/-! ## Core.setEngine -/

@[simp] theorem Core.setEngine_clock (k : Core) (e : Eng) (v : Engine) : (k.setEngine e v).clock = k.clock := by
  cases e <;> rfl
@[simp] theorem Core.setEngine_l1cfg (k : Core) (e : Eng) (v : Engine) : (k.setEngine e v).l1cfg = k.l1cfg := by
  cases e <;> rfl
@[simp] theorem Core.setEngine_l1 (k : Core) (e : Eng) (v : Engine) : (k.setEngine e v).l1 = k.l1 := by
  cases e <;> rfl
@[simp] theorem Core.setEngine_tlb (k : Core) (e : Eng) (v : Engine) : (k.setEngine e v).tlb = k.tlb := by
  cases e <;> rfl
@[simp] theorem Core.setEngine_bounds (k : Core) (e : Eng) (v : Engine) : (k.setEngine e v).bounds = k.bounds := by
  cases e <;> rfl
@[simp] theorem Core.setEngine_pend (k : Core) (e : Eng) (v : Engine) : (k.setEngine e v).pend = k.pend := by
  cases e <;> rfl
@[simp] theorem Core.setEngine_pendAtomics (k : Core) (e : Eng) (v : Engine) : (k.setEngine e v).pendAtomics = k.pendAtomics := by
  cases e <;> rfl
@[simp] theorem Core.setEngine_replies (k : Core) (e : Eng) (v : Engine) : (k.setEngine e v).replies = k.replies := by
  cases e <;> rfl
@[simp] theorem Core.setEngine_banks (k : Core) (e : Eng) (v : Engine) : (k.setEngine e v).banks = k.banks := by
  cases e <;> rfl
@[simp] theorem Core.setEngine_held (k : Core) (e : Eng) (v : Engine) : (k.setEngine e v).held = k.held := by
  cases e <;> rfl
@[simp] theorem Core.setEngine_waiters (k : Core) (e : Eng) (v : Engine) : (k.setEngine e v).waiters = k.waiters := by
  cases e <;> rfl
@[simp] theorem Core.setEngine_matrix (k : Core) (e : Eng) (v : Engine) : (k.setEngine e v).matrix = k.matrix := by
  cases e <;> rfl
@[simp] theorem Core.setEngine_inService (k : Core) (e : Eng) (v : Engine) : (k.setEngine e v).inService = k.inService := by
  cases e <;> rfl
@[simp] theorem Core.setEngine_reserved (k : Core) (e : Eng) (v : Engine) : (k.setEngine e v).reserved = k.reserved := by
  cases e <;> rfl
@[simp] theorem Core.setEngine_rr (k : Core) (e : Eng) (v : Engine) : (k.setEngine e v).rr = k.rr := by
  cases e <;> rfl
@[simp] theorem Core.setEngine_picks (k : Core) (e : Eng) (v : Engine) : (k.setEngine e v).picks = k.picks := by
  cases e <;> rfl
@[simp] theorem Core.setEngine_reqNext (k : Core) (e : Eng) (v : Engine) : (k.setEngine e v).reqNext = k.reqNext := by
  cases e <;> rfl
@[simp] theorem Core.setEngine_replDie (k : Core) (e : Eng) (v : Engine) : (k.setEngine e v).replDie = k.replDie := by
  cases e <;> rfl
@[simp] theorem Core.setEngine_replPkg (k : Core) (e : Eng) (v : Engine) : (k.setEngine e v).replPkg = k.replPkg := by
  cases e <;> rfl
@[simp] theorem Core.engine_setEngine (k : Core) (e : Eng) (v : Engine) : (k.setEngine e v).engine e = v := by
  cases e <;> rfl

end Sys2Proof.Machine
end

• Task details: Your task is to reproduce the records in full, without any alteration.

• Result of the task:
/-! ## Core.setEngine -/

@[simp] theorem Core.setEngine_clock (k : Core) (e : Eng) (v : Engine) : (k.setEngine e v).clock = k.clock := by
  cases e <;> rfl
@[simp] theorem Core.setEngine_l1cfg (k : Core) (e : Eng) (v : Engine) : (k.setEngine e v).l1cfg = k.l1cfg := by
  cases e <;> rfl
@[simp] theorem Core.setEngine_l1 (k : Core) (e : Eng) (v : Engine) : (k.setEngine e v).l1 = k.l1 := by
  cases e <;> rfl
@[simp] theorem Core.setEngine_tlb (k : Core) (e : Eng) (v : Engine) : (k.setEngine e v).tlb = k.tlb := by
  cases e <;> rfl
@[simp] theorem Core.setEngine_bounds (k : Core) (e : Eng) (v : Engine) : (k.setEngine e v).bounds = k.bounds := by
  cases e <;> rfl
@[simp] theorem Core.setEngine_pend (k : Core) (e : Eng) (v : Engine) : (k.setEngine e v).pend = k.pend := by
  cases e <;> rfl
@[simp] theorem Core.setEngine_pendAtomics (k : Core) (e : Eng) (v : Engine) : (k.setEngine e v).pendAtomics = k.pendAtomics := by
  cases e <;> rfl
@[simp] theorem Core.setEngine_replies (k : Core) (e : Eng) (v : Engine) : (k.setEngine e v).replies = k.replies := by
  cases e <;> rfl
@[simp] theorem Core.setEngine_banks (k : Core) (e : Eng) (v : Engine) : (k.setEngine e v).banks = k.banks := by
  cases e <;> rfl
@[simp] theorem Core.setEngine_held (k : Core) (e : Eng) (v : Engine) : (k.setEngine e v).held = k.held := by
  cases e <;> rfl
@[simp] theorem Core.setEngine_waiters (k : Core) (e : Eng) (v : Engine) : (k.setEngine e v).waiters = k.waiters := by
  cases e <;> rfl
@[simp] theorem Core.setEngine_matrix (k : Core) (e : Eng) (v : Engine) : (k.setEngine e v).matrix = k.matrix := by
  cases e <;> rfl
@[simp] theorem Core.setEngine_inService (k : Core) (e : Eng) (v : Engine) : (k.setEngine e v).inService = k.inService := by
  cases e <;> rfl
@[simp] theorem Core.setEngine_reserved (k : Core) (e : Eng) (v : Engine) : (k.setEngine e v).reserved = k.reserved := by
  cases e <;> rfl
@[simp] theorem Core.setEngine_rr (k : Core) (e : Eng) (v : Engine) : (k.setEngine e v).rr = k.rr := by
  cases e <;> rfl
@[simp] theorem Core.setEngine_picks (k : Core) (e : Eng) (v : Engine) : (k.setEngine e v).picks = k.picks := by
  cases e <;> rfl
@[simp] theorem Core.setEngine_reqNext (k : Core) (e : Eng) (v : Engine) : (k.setEngine e v).reqNext = k.reqNext := by
  cases e <;> rfl
@[simp] theorem Core.setEngine_replDie (k : Core) (e : Eng) (v : Engine) : (k.setEngine e v).replDie = k.replDie := by
  cases e <;> rfl
@[simp] theorem Core.setEngine_replPkg (k : Core) (e : Eng) (v : Engine) : (k.setEngine e v).replPkg = k.replPkg := by
  cases e <;> rfl
@[simp] theorem Core.engine_setEngine (k : Core) (e : Eng) (v : Engine) : (k.setEngine e v).engine e = v := by
  cases e <;> rfl

end Sys2Proof.Machine
end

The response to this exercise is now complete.